**Activity**
Set down exactly, from the records below, the line with "let s := s.modBox box" through the line with "else if beCollection", and nothing else.

(Source material begins)

-- ==== Sys2Proof/Machine/Boxes.lean ====
section
/-! DEFINITION. SEND, READ, postboxes and collection boxes (07 R197 to R215). -/

namespace Sys2Proof.Machine

/-! ## Messages -/

/-- The items of a SEND's message (R197). -/
def sendItems (s : State) (n w : Nat) : List BoxItem :=
  let words := fld w 1 0 3
  let count := fld w 4 0 11
  let stride := if fld w 8 20 12 = 0 then words else fld w 8 20 12
  (List.range count).map fun i =>
    { sender := n, words := (List.range words).map fun k => s.num (sramAddr n (fld w 8 0 20 + i * stride * 8 + 8 * k)) 8
      index := i, mlen := count, collected := false, cbox := 0 }

/-- What a SEND reads (R69, R197). -/
def sendRanges (n w : Nat) : List (Nat × Nat) :=
  let words := fld w 1 0 3
  let stride := if fld w 8 20 12 = 0 then words else fld w 8 20 12
  (List.range (fld w 4 0 11)).map fun i => (sramAddr n (fld w 8 0 20 + i * stride * 8), 8 * words)

/-- Items claimed for a postbox by messages that are not linked yet. -/
def State.claimed (s : State) (d b : Nat) : Nat :=
  sumOf (s.coresOf d) fun n => sumOf (s.core n).unlinked fun (x, is) => if x = b then is.length else 0

/-- May `k` more items go to a postbox (R203)? -/
def State.boxRoom (s : State) (d b k : Nat) : Bool :=
  match (s.active d).bind (·.boxEntry b) with
  | none => false
  | some e => decide ((s.box b).items.length + s.claimed d b + k ≤ beCapacity e) && decide (s.cells d + k ≤ s.quota d)

/-- The item slot that a READ writes (R199). -/
def readSlot (x : BoxItem) (tagged : Bool) : List Byte :=
  let ws := (List.range 4).flatMap fun i => leBytes 8 (x.words.getD i 0)
  if tagged then
    ws ++ leBytes 32 (put 0 9 x.sender + put 9 3 x.words.length + put 12 1 (boolBit x.collected) + put 13 1 (boolBit (x.index == 0))
      + put 14 1 (boolBit (x.index + 1 == x.mlen)) + put 16 11 x.mlen + put 32 12 x.cbox)
  else ws

/-- A READ completes; with FINAL its postbox is about to die (R198, R207). -/
def State.finalRead (s : State) (b : Nat) (final : Bool) : State := if final then s.modBox b fun x => { x with dying := true } else s

/-- One outstanding READ takes what its postbox holds (R202). -/
def State.feedRead (s : State) (n : Nat) (o : Outst) : State :=
  match o.kind with
  | .read b dst left tagged final =>
    let xs := (s.box b).items.take left
    if xs.isEmpty then s
    else
      let size := if tagged then 64 else 32
      let s := s.modBox b fun x => { x with items := x.items.drop xs.length }
      let s := s.each xs.zipIdx fun (x, i) t => t.store (sramAddr n (dst + i * size)) (readSlot x tagged)
      if xs.length = left then (s.modCore n fun c => c.complete fun y => decide (y = o)).finalRead b final
      else s.modCore n fun c => { c with outs := c.outs.map fun y =>
        if y = o then { y with kind := .read b (dst + xs.length * size) (left - xs.length) tagged final } else y }
  | _ => s

/-- Waiting READs of a postbox take its items, in the order of issue. -/
def State.feedReads (s : State) (d b : Nat) : State :=
  match (s.active d).bind (·.boxEntry b) with
  | none => s
  | some e =>
    let n := beReader e
    s.each ((s.core n).outs.filter fun o => match o.kind with | .read x _ _ _ _ => x == b | _ => false) fun o t => t.feedRead n o

/-- Link a message's items into a live postbox in one cycle (R200), or divert them from a dead one (R208). -/
def State.linkItems (s : State) (d b : Nat) (xs : List BoxItem) : State :=
  if (s.box b).state = 2 then s.each xs fun x t => t.deadLetter d b x 0
  else
    let s := s.modBox b fun x => { x with items := x.items ++ xs, high := max x.high (x.items.length + xs.length) }
    let s := (s.count (ctrBox b 0) 1).count (ctrBox b 1) xs.length
    (s.noteCells d).feedReads d b

/-! ## Collection boxes (R213, R214) -/

/-- Clamp of an FP32 lane. -/
def laneClamp : Int := ((2 ^ 118 : Nat) : Int) - 1

/-- A lane's value as it enters the accumulator, and whether it was clamped. -/
def laneIn (type : Nat) (unit : Int) (w : Nat) : Int × Bool :=
  match type with
  | 0 =>
    match fmtFP32.decode (w % 2 ^ 32) with
    | .nan => (0, false)
    | .inf neg => (if neg then -laneClamp else laneClamp, true)
    | .fin v =>
      let x := v.trunc unit
      if laneClamp < x then (laneClamp, true) else if x < -laneClamp then (-laneClamp, true) else (x, false)
  | 1 => (signed 32 (w % 2 ^ 32), false)
  | _ => (signed 64 (w % 2 ^ 64), false)

/-- A lane of the result, and whether it was clamped. -/
def laneOut (type : Nat) (unit acc : Int) : Nat × Bool :=
  match type with
  | 0 => (f32 ⟨acc, unit⟩, false)
  | 1 => (unsigned 64 acc, false)
  | _ =>
    let top : Int := ((2 ^ 63 : Nat) : Int) - 1
    if top < acc then (unsigned 64 top, true) else if acc < -top - 1 then (unsigned 64 (-top - 1), true) else (unsigned 64 acc, false)

/-- OVF of a lane: flag and NOTICE (R213, R372). -/
def State.laneOvf (s : State) (d b core lane : Nat) : State :=
  (s.modBox b fun x => { x with ovf := true }).notice 0x29 (some d) b (put 0 9 core + put 16 2 lane)

/-- Add a contribution's lanes to a round's sums. -/
def addLanes (acc xs : List Int) : List Int := xs.zipIdx.map fun (x, i) => acc.getD i 0 + x

/-- The current round is complete: its result waits for OUT, and the next round becomes current. -/
def State.endRound (s : State) (d b e core : Nat) : State :=
  let acc := (s.box b).accCur
  let outs := (List.range (beLanes e)).map fun j => laneOut (beType e j) (beUnit e) (acc.getD j 0)
  let s := s.each outs.zipIdx fun (o, j) t => if o.2 then t.laneOvf d b core j else t
  let item : BoxItem := { sender := 0, words := outs.map (·.1), index := 0, mlen := 1, collected := true, cbox := b }
  s.modBox b fun x => { x with results := x.results ++ [item], cur := x.next, accCur := x.accNext, next := [], accNext := [] }

/-- A contribution (R214). -/
def State.contribute (s : State) (d b e n w : Nat) : State :=
  let k := fld w 6 0 9
  let vals := (List.range (beLanes e)).map fun j => laneIn (beType e j) (beUnit e) (s.num (sramAddr n (fld w 8 0 20 + 8 * j)) 8)
  let x := s.box b
  if x.cur.contains k && x.next.contains k then (s.modBox b fun y => { y with overs := true }).boxFault d 1 b n
  else
    let s := s.each vals.zipIdx fun (v, j) t => if v.2 then t.laneOvf d b n j else t
    let s := s.count (ctrBox b 0) 1
    if x.cur.contains k then s.modBox b fun y => { y with next := y.next ++ [k], accNext := addLanes y.accNext (vals.map (·.1)) }
    else
      let s := s.modBox b fun y => { y with cur := y.cur ++ [k], accCur := addLanes y.accCur (vals.map (·.1)) }
      if (s.box b).cur.length = beN e then s.endRound d b e n else s

/-- A completed round is delivered to OUT once it has room; a dead OUT diverts it (R208, R214). -/
def execCollectionRoundDeliver (box : Nat) (s : State) : Host.Outcome State Fault Refusal :=
  .next (match s.boxOwner box with
    | none => s
    | some (d, e) =>
      let out := beOut e
      match (s.box box).results with
      | [] => s
      | x :: rest =>
        if s.halted || s.fenced d || !beCollection e || ((s.box out).state != 2 && !s.boxRoom d out 1) then s
        else
          let s := s.modBox box fun y => { y with results := rest, rounds := (y.rounds + 1) % 2 ^ 16 }
          (s.count (ctrBox box 1) 1).linkItems d out [x])

/-! ## SEND (R197, R203, R208) -/

/-- A SEND goes ahead: it contributes, is diverted, claims its cells or waits. The core has been advanced. -/
def State.sendGo (s : State) (d n w : Nat) : State :=
  let b := fld w 2 0 12
  match (s.active d).bind (·.boxEntry b) with
  | none => s
  | some e =>
    if fld w 4 0 11 = 0 then s
    else if beCollection e then s.contribute d b e n w
    else if (s.box b).state = 2 then s.each (sendItems s n w) fun x t => t.deadLetter d b x 0
    else if s.boxRoom d b (fld w 4 0 11) then (s.modCore n fun c => { c with unlinked := c.unlinked ++ [(b, sendItems s n w)] }).noteCells d
    else s.modCore n fun c => { c with sendWait := some w }

def execSend (core : Fin 512) (ecc : List EccErr) (s : State) : Host.Outcome State Fault Refusal :=
  .next (match s.fetchOp core 2 with
    | none => s
    | some f =>
      if !(s.core core).maySend (sendRanges core f.w) then s.issue core
      else
        let (s, ok) := (s.issue core).sramErrors f.d core ecc
        if ok then (s.advanceCore core).sendGo f.d core f.w else s)

/-- A waiting SEND tries again (R203). -/
def execSendClaim (core : Fin 512) (s : State) : Host.Outcome State Fault Refusal :=
  .next (match s.coreDistrict core, (s.core core).sendWait with
    | some d, some w =>
      if s.halted || s.fenced d then s else (s.modCore core fun c => { c with sendWait := none }).sendGo d core w
    | _, _ => s)

/-- A core's first claimed and filled message is linked: its messages go in the order of their SENDs (R200). -/
def execMessageLink (core : Fin 512) (s : State) : Host.Outcome State Fault Refusal :=
  .next (match s.coreDistrict core, (s.core core).unlinked with
    | some d, (b, xs) :: rest =>
      if s.halted || s.fenced d then s else (s.modCore core fun c => { c with unlinked := rest }).linkItems d b xs
    | _, _ => s)

/-! ## READ (R198, R202, R207, R209) -/

def execRead (core : Fin 512) (s : State) : Host.Outcome State Fault Refusal :=
  .next (match s.fetchOp core 3 with
    | none => s
    | some f =>
      let b := fld f.w 2 0 12
      let count := fld f.w 4 0 13
      let dst := fld f.w 8 0 20
      let final := fld f.w 1 0 1 == 1
      let tagged := fld f.w 1 1 1 == 1
      let dsts := [(sramAddr core dst, count * if tagged then 64 else 32)]
      if (s.box b).state = 2 then (s.issue core).boxFault f.d 2 b core
      else if !(s.core core).mayStart [] dsts then s.waitIssue core
      else if count = 0 then (s.advanceCore core).finalRead b final
      else
        let pc := (s.core core).next
        let s := (s.advanceCore core).modCore core fun c => { c with outs := c.outs ++ [⟨pc, .read b dst count tagged final, [], dsts⟩] }
        s.feedReads f.d b)

/-- Eight cycles after a FINAL READ (R207); a READ that still waits reads a dead postbox (R209). -/
def execPostboxDeath (box : Nat) (s : State) : Host.Outcome State Fault Refusal :=
  .next (match s.boxOwner box with
    | none => s
    | some (d, e) =>
      if s.halted || s.fenced d || !(s.box box).dying then s
      else
        let s := s.killBox d box 2
        let n := beReader e
        if (s.core n).outs.any fun o => match o.kind with | .read x _ _ _ _ => x == box | _ => false then s.boxFault d 2 box n else s)

end Sys2Proof.Machine
end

(Source material ends)

**Answer area**
          let s := s.modBox box fun y => { y with results := rest, rounds := (y.rounds + 1) % 2 ^ 16 }
          (s.count (ctrBox box 1) 1).linkItems d out [x])

/-! ## SEND (R197, R203, R208) -/

/-- A SEND goes ahead: it contributes, is diverted, claims its cells or waits. The core has been advanced. -/
def State.sendGo (s : State) (d n w : Nat) : State :=
  let b := fld w 2 0 12
  match (s.active d).bind (·.boxEntry b) with
  | none => s
  | some e =>
    if fld w 4 0 11 = 0 then s
    else if beCollection e then s.contribute d b e n w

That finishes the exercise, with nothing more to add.